Figure 11: Illustration of image connection.

3. Simulation

3.1. Comparison Experiment

Because this research is designed for smart device using, after developing the algorithm on a PC system, implementation for Android device is also needed.

The PC system construction is ACER notebook which has a core i5 1.6 GHz processor, 4 GB memory, and a web camera (Logicool Webcam Pro 9000). The development tool is Microsoft Visual Studio 2010 professional edition, and OpenCV1.1 library was included.

The Android tablet is SONY SGPT112JP/S which has a NVIDIA Tegra 2 mobile processor, 1 GB main memory, and a mobile CMOS sensor HD camera; the display is 9.4 inch WXGA. The development tool is Eclipse with Android SDK, also OpenCV 2.3.4 for Android was included. Table 4 shows other specifications.

Table 4: Experiment conditions.

In order to evaluate the performance of these two systems, the same images are used which are captured by a web camera (Logicool Webcam Pro 9000; frame size: ). The left side of Figure 12 is the original images and the right side of Figure 12 is PC system calibrated images, respectively. The processed image is initialized to the same character scale and trimmed off the surrounding area which includes pseudo information. Therefore, the size is different from the original one. Figure 13 shows the connection result of the PC system. The processing time is within 5 seconds.

Figure 12: Calibration results. Left: original images and right: calibrated images.
Figure 13: Connection result on PC with Windows 7.

Figure 14 shows the comparison of the image calibration results between the PC system and the Android tablet. The size of the left images is different from the right side. This means that the result of these two systems is somehow different. We made investigation about this problem and realized that the difference is mainly caused by the calculation accuracy and the version difference of OpenCV library. Figure 15 shows the connection result performed on Android tablet. The processing time is about 30 seconds.

Figure 14: Comparison of calibration results processed by Windows 7 and Android 4.1 tablet. Left: processed by Windows 7 and right: processed by Android 4.1 tablet.
Figure 15: Connection result by Android 4.1 tablet.
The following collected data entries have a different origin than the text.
-- ==== Sys2Proof/Decode.lean ====
section
/-! DEFINITION. The decoder, total on any word, and the encoder, both from the encoding tables (R252, R254, R257, R258). -/

namespace Sys2Proof

/-- Why a word is no instruction (R259). -/
inductive DecodeError where
  /-- R259: zeroed memory never executes. -/
  | zeroWord
  /-- An `op` that R257 or R258 leaves unassigned: bit 31 with the opcode bits. -/
  | unassignedOp (op : Nat)
  /-- An `fn` or another sub-field no row of this opcode assigns, or a non-zero bit of a field that is zero in every row. -/
  | unassignedSub (op : Nat)
deriving DecidableEq, Repr

/-- The `n`-bit field of a word that starts at bit `lo`. -/
def fld (w : BitVec 32) (lo n : Nat) : BitVec n := BitVec.ofNat n (w.toNat / 2 ^ lo)

/-- The same field as a number. -/
def bits (w : BitVec 32) (lo n : Nat) : Nat := w.toNat / 2 ^ lo % 2 ^ n
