/-- R19, R20: a masked write of a line; a full mask is a `WR`, an empty one has no effect. -/
def State.baseWrite (s : State) (key line : Nat) (mask : BitVec 32) (ws : List Word) : BaseWrite :=
  if tfind s.keys key = none then ⟨s, 0, 3, 0⟩
  else if mask = 0 then ⟨s, 0, 0, 0⟩
  else if mask = 0xffffffff then ⟨s.storeLine key line ws, poisonMask mask ws, 0, 0⟩
  else
    let old := s.baseRead key line
    let bad := (s.readChecked key line).isNone
    let merged := (List.range 32).map (fun i => if bit mask i then ws.getD i Word.zero else old.words.getD i Word.poison)
    ⟨s.storeLine key line merged, poisonMask mask ws ||| (if bad then ~~~ mask else 0), old.status, old.nsym⟩

/-! ### Stack ports -/

/-- Fields of a request header (R14). -/
def reqOp (h : BitVec 128) : Nat := h.toNat % 16
def reqTag (h : BitVec 128) : Nat := field h.toNat 4 3
def reqKey (h : BitVec 128) : Nat := field h.toNat 8 13
def reqLine (h : BitVec 128) : Nat := field h.toNat 24 45
def reqMask (h : BitVec 128) : BitVec 32 := BitVec.ofNat 32 (field h.toNat 72 32)

/-- R14, R20: no reserved bit is set, and `wmask` is zero but for `WRM`: DESIGN CHOICE (log 28), a `RD` or `WR` with another `wmask` is rejected like
one with a reserved bit set. -/
def reqOk (h : BitVec 128) : Bool :=
  field h.toNat 7 1 == 0 && field h.toNat 21 3 == 0 && field h.toNat 69 3 == 0 && field h.toNat 104 24 == 0 &&
  (1 ≤ reqOp h && reqOp h ≤ 3) && (reqOp h == 3 || reqMask h == 0)

/-- A request header (R14). -/
def reqHdr (op tag key line : Nat) (mask : BitVec 32) : BitVec 128 :=
  BitVec.ofNat 128 (op + tag * 2 ^ 4 + key * 2 ^ 8 + line * 2 ^ 24 + mask.toNat * 2 ^ 72)

/-- A reply header (R16). -/
def replyHdr (kind tag status nsym : Nat) (pmask : BitVec 32) : BitVec 128 :=
  BitVec.ofNat 128 (kind + tag * 2 ^ 4 + status * 2 ^ 8 + nsym * 2 ^ 10 + pmask.toNat * 2 ^ 16)

/-- Fields of a reply header (R16). -/
def replyTag (h : BitVec 128) : Nat := field h.toNat 4 3
def replyStatus (h : BitVec 128) : Nat := field h.toNat 8 2
def replyNsym (h : BitVec 128) : Nat := field h.toNat 10 4
def replyPmask (h : BitVec 128) : BitVec 32 := BitVec.ofNat 32 (field h.toNat 16 32)

/-- The mask of the poisoned words of a line. -/
def pmaskOf (ws : List Word) : BitVec 32 := maskOf ((List.range 32).filter (fun i => (ws.getD i Word.zero).isPoison))

/-- Book the decoder's outcome of a line: symbols corrected, UNCORRECTABLE codewords recorded (R24, R65, R169). -/
def State.bookDecode (s : State) (line status nsym : Nat) : State :=
  let st := stackOf (chanOf line)
  if status = 2 then
    ({ s with uncorr := tmod s.uncorr st 0 (· + 1) }).record (Rec.event 2 st 0x43 1 (line * 128))
  else if nsym > 0 then
    { s with
      symFixed := tmod s.symFixed st 0 (· + nsym)
      rowFixed := tmod s.rowFixed (chanOf line * 2 ^ 32 + Config.rowOfLine line) 0 (· + nsym) }
  else s

/-- R20: the base die reports a rejection to Twin Star. -/
def State.reject (s : State) (x : StackReq) : State :=
  { s with twin := { s.twin with rejects := tmod s.twin.rejects (stackOf (x.die * 64 + x.slice)) 0 (· + 1) } }

/-- R18–R22: a request takes effect at the base die; the reply it gives. A rejected request has no effect and is reported (R20): as a
read when its `op` says so, otherwise as a write acknowledgement without marks (DESIGN CHOICE, log 28: the manual names no reply for a
reserved `op`). -/
def State.stackServe (s : State) (x : StackReq) : State × StackReply :=
  let key := reqKey x.hdr
  let line := reqLine x.hdr
  let tag := reqTag x.hdr
  if !reqOk x.hdr || (tfind s.keys key).isNone then
    if reqOp x.hdr = 1 then (s.reject x, ⟨x.die, x.slice, replyHdr 1 tag 3 0 0xffffffff, poisonLine⟩)
    else (s.reject x, ⟨x.die, x.slice, replyHdr 2 tag 3 0 0, []⟩)
  else if reqOp x.hdr = 1 then
    let r := s.baseRead key line
    (s.bookDecode line r.status r.nsym, ⟨x.die, x.slice, replyHdr 1 tag r.status r.nsym (pmaskOf r.words), r.words⟩)
  else
    let mask := if reqOp x.hdr = 2 then 0xffffffff else reqMask x.hdr
    let w := s.baseWrite key line mask x.block
    (w.st.bookDecode line w.status w.nsym, ⟨x.die, x.slice, replyHdr 2 tag w.status w.nsym w.pmask, []⟩)

/-- Queue a stack-port reply's arrival. -/
def replyEvent (r : StackReply) : Instr := if r.hdr.toNat % 16 = 1 then .stackReadReply r else .stackWriteAck r

/-- The tags a channel's outstanding requests use: the key of a tag of a channel. -/
def portKey (chan tag : Nat) : Nat := chan * 8 + tag

/-- R17, R18: a request arrives at its base die. Under a tag whose earlier request has arrived and is not yet answered it is discarded
unanswered and reported, and Twin Star fences its channel; else it takes effect and its reply sets out. -/
def State.portArrival (s : State) (x : StackReq) : State :=
  let chan := x.die * 64 + x.slice
  let key := portKey chan (reqTag x.hdr)
  if s.portSeen.contains key then
    ({ s with fenced := insertNat chan (s.fenced.filter (· != chan)) }).record (Rec.event 2 (stackOf chan) 0x44 2 (reqLine x.hdr * 128))
  else
    let (s1, r) := s.stackServe x
    { s1 with
      portSeen := insertNat key s1.portSeen
      stackQ := s1.stackQ ++ [replyEvent r] }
Table 5 shows the tolerant angle of each direction defined in Figure 2. Ordinarily, people can take a video with a portable device within this range easily. Although it is possible to extend the tolerant angles using an additional algorithm, it will cost more calculation time. Such tolerant angles are considered enough in this study.

Table 5: Tolerance angle.
3.2. Overall Experiment on Android Pad

In order to test the performance of implementation on a smart device, an overall experiment has been performed.

The image processing on a portable device is a time-consuming process. Therefore, we divide the whole process into two parts. One is for video acquisition and the other is for image synthesis. The base function of smart device was used for image acquisition and the video file is stored on the flush memory of the device. Image synthesis is performed using all of the procedure introduced in this work.

Approximately a 10-second video was taken with a target as shown in Figure 16. 23 photo frames were selected automatically. Figure 17 shows a part of the autocaptured frames and their autocalibration results. Figure 18 shows the completely reconstructed document image. Table 6 shows the time consumption.

Table 6: Processing time.
Figure 16: Original printed document.
Figure 17: Calibration result examples.
Figure 18: Completely reconstructed document image.

4. Conclusion

In this work, we implement the self-calibration algorithm for partial character image synthesis on a PC and on an Android tablet separately. The simulation results show that the distortions were well repaired, and the image was reconstructed well on a PC system, but the Android system still shows a low performance because of the lack of calculation ability. For future work, we would improve the image synthesis algorithm to get a more satisfying result and speed up the calculation on a tablet device so that it can better meet the needs for practical application.

Conflict of Interests

The authors declare that there is no conflict of interests regarding the publication of this paper.


This work is partially supported by NEC Foreign Doctorate Research Grant and Global Security Design, Inc.